A time switch click-clocked above him, and the stairway was suddenly outlined in dim yellow light. Above a burnt-out sofa and a drift of beer cans, he saw the hand-painted stencils that twined and crowded each other across the concrete. Familiar gang signs of fate and luck: crowns, stars, pitchforks, hearts, horns, dice, pyramids. He peered closer at the recurring stencilled motif of black V’s, and realised he was looking at the tricorn hat and collar once again. As a familiar spasm in his back kicked in, he stood upright to ease the pain, and found himself faced with a dozen watchful shadows.

“We collected a key from the floor of the gallery, beside the installation that contained Saralla White’s body,” Bryant explained. “Made of aluminium, looking exactly like the one in this picture.”

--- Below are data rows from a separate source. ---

-- ==== Sys2Proof/Machine/Load.lean ====
section
/-! DEFINITION. `LW` (R104): the cycle in which the load stands in decode. Its data address travels in
`alu_result`; the memory stage reads the word as the load leaves `EX` (R115, `memInput`). -/

namespace Sys2Proof.Machine

/-- `LW Rd,imm(Rs)` (R104): reads `rs`, write intent 1 (R55), `alu_result` the word address. -/
def execLw (rd rs rt : RegIdx) (imm : Imm) (s : State) : Host.Outcome State Fault Refusal :=
  runInDecode (.lw rd rs rt imm) true (fun va => alu s.params .lw va imm) false rs 0#4 s

end Sys2Proof.Machine
end

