-- ==== Sys2Proof/Machine/Core.lean ====
section
/-! DEFINITION. The machine as the host sees it. -/

def Sys2Proof.core : Host.Core :=
  { State := Sys2Proof.Machine.State
    Fault := Sys2Proof.Machine.Fault
    Refusal := Sys2Proof.Machine.Refusal
    step := Sys2Proof.Machine.step
    reset := Sys2Proof.Machine.State.reset }
end

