-- ==== Sys2Proof/Certificates/Slice0/Obligations.lean ====
section
/-! DEFINITION. The statements for the provers. Each docstring names the rules of spec/ it rests on. -/

open Sys2Proof Sys2Proof.Machine Sys2Proof.Machine.State

/-! ### Encoding -/

/-- R48, R49: `decode` reads the five fields at their bits and loses none. -/
def Obligations.DecodeLosesNoBit : Prop :=
  (∀ w : Word, decodeFields w =
    { opcode := w.extractLsb 31 24, rd := w.extractLsb 23 20, rs := w.extractLsb 19 16,
      rt := w.extractLsb 15 12, imm := w.extractLsb 11 0 }) ∧
  (∀ w : Word, (decodeFields w).opcode ++ (decodeFields w).rd ++ (decodeFields w).rs ++
    (decodeFields w).rt ++ (decodeFields w).imm = w) ∧
  (∀ f : Fields, decodeFields (f.opcode ++ f.rd ++ f.rs ++ f.rt ++ f.imm) = f)

/-- R49, R50, R53, R54: under an injective opcode map decoding and encoding are inverse to each other, for
every instruction with every value of every field, the ignored ones too. -/
def Obligations.DecodeAndEncodeAgree : Prop :=
  ∀ o : Opc, o.wf = true →
    (∀ i, decode o (encode o i) = .ok i) ∧ (∀ w i, decode o w = .ok i → encode o i = w)

/-- R54: a word with an opcode outside the map is no instruction. The decoder rejects exactly these words,
by name; `resolve_branch` raises `EncodingError` for them; a core that decodes one records it and makes no
other change. With the default map they are the opcodes 0x07 to 0xFF. -/
def Obligations.UnknownOpcodeRaisesEncodingError : Prop :=
  (∀ (o : Opc) (w : Word), (∃ i, decode o w = .ok i) ↔ o.known (decodeFields w).opcode = true) ∧
  (∀ (o : Opc) (w : Word), o.known (decodeFields w).opcode = false →
    decode o w = .error (.unknownOpcode (decodeFields w).opcode)) ∧
  (∀ (o : Opc) (f : Fields) (va vb : Word) (pc : Addr), o.known f.opcode = false →
    resolveBranch o f va vb pc = .error (.encodingError f.opcode)) ∧
  (∀ s : State, s.Live → s.MemoryStageReady → s.ifid.valid = true → s.ifid.oob = false →
    s.params.opc.known (decodeFields s.ifid.word).opcode = false →
    step s = .next { s with failed := some (.encodingError (decodeFields s.ifid.word).opcode) }) ∧
  (∀ op : Opcode, Opc.reference.known op = false ↔ 0x07 ≤ op.toNat)

/-- R57, R59: the worked encodings under the default map, written by the assembler and read by the decoder. -/
def Obligations.WorkedEncodings : Prop :=
  (∀ p ∈ [(Asm.addi 3#4 3#4 2, 0x00330002#32), (Asm.subi 2#4 2#4 1, 0x01220001#32),
      (Asm.subi 1#4 0#4 1, 0x01100001#32), (Asm.addi 1#4 1#4 (-1), 0x00110FFF#32),
      (Asm.lw 1#4 1 0#4, 0x02100001#32), (Asm.beq 2#4 0#4 0#12, 0x03020000#32),
      (Asm.blt 2#4 3#4 5#12, 0x04023005#32), (Asm.jal 4#12, 0x05000004#32),
      (.jal 7#4 0#4 0#4 4#12, 0x05700004#32), (Asm.halt, 0x06000000#32)],
    encode .reference p.1 = p.2 ∧ decode .reference p.2 = .ok p.1) ∧
  decode .reference 0x07000000#32 = .error (.unknownOpcode 0x07#8)

/-- R53: a field the instruction does not use has no effect. The cycle in which the instruction stands in
decode ends in the same state whatever the field holds, but for the field itself, which travels on. -/
def Obligations.UnusedFieldsHaveNoEffect : Prop :=
  ∀ (s : State) (rd rs rt rd' rs' rt' : RegIdx) (imm imm' : Imm),
    SameButIgnored (exec (.addi rd rs rt imm) s) (exec (.addi rd rs rt' imm) s) ∧
    SameButIgnored (exec (.subi rd rs rt imm) s) (exec (.subi rd rs rt' imm) s) ∧
    SameButIgnored (exec (.lw rd rs rt imm) s) (exec (.lw rd rs rt' imm) s) ∧
    SameButIgnored (exec (.beq rd rs rt imm) s) (exec (.beq rd' rs rt imm) s) ∧
    SameButIgnored (exec (.blt rd rs rt imm) s) (exec (.blt rd' rs rt imm) s) ∧
    SameButIgnored (exec (.jal rd rs rt imm) s) (exec (.jal rd' rs' rt' imm) s) ∧
    (s.params.opc.wf = true →
      SameButIgnored (exec (.halt rd rs rt imm) s) (exec (.halt rd' rs' rt' imm') s))

/-! ### The forwarding unit -/

/-- R60: the effective destination is 15 for a jump-and-link whatever its `rd` field holds, and the `rd`
field for every other instruction and for an opcode outside the map. -/
def Obligations.EffectiveDestinationOverridesForJal : Prop :=
  ∀ o : Opc, o.wf = true →
    (∀ rd rs rt imm, effectiveDestination o ((Instr.jal rd rs rt imm).fields o) = 15#4) ∧
    (∀ i : Instr, (∀ rd rs rt imm, i ≠ .jal rd rs rt imm) →
      effectiveDestination o (i.fields o) = (i.fields o).rd) ∧
    (∀ f : Fields, o.known f.opcode = false → effectiveDestination o f = f.rd)

/-- R63, R65: the encoder selects the first hit in the fixed order `EX`, `MEM`, `WB`. -/
def Obligations.EncoderSelectsYoungestHit : Prop :=
  ∀ hitEx hitMem hitWb : Bool,
    priorityEncode hitEx hitMem hitWb = (stageOrder.find? (Sel.hit hitEx hitMem hitWb)).getD .none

“Well, you’ve been left a pun of sorts,” said Oliver Golifer. “‘A thieves’ key, unlocked for the good of the public,’ as I believe the city marshal once called it. The key is meant to consist of three main sections: the ring, the pipe – that is, the stem – and the wards, which are the cut sections that interface with the inside of the lock. There are fourteen wards in all. The key and its parts are both literal and figurative.” He unfolded a second print of a highwayman, down the side of which was printed a list of words and phrases with the S’s and G’s joined. “The ring is made of gold, signifying the virtuous profession of highwaymen. The pipe is made of silver, and hollow, signifying the secret art of handing out bribes. The wards – well, here you are: First, boldness. Second, neatness. Third, flattery. Fourth, treachery. Fifth, diligence. And so on through obedience, lying, and cruelty – these last few words are water-stained and unreadable, but you get the idea. You’ll probably find books that go into great detail about the thieves’ key if you’re that interested, but it seems a bit arcane. I can’t imagine your average murderer would know or care much about them.”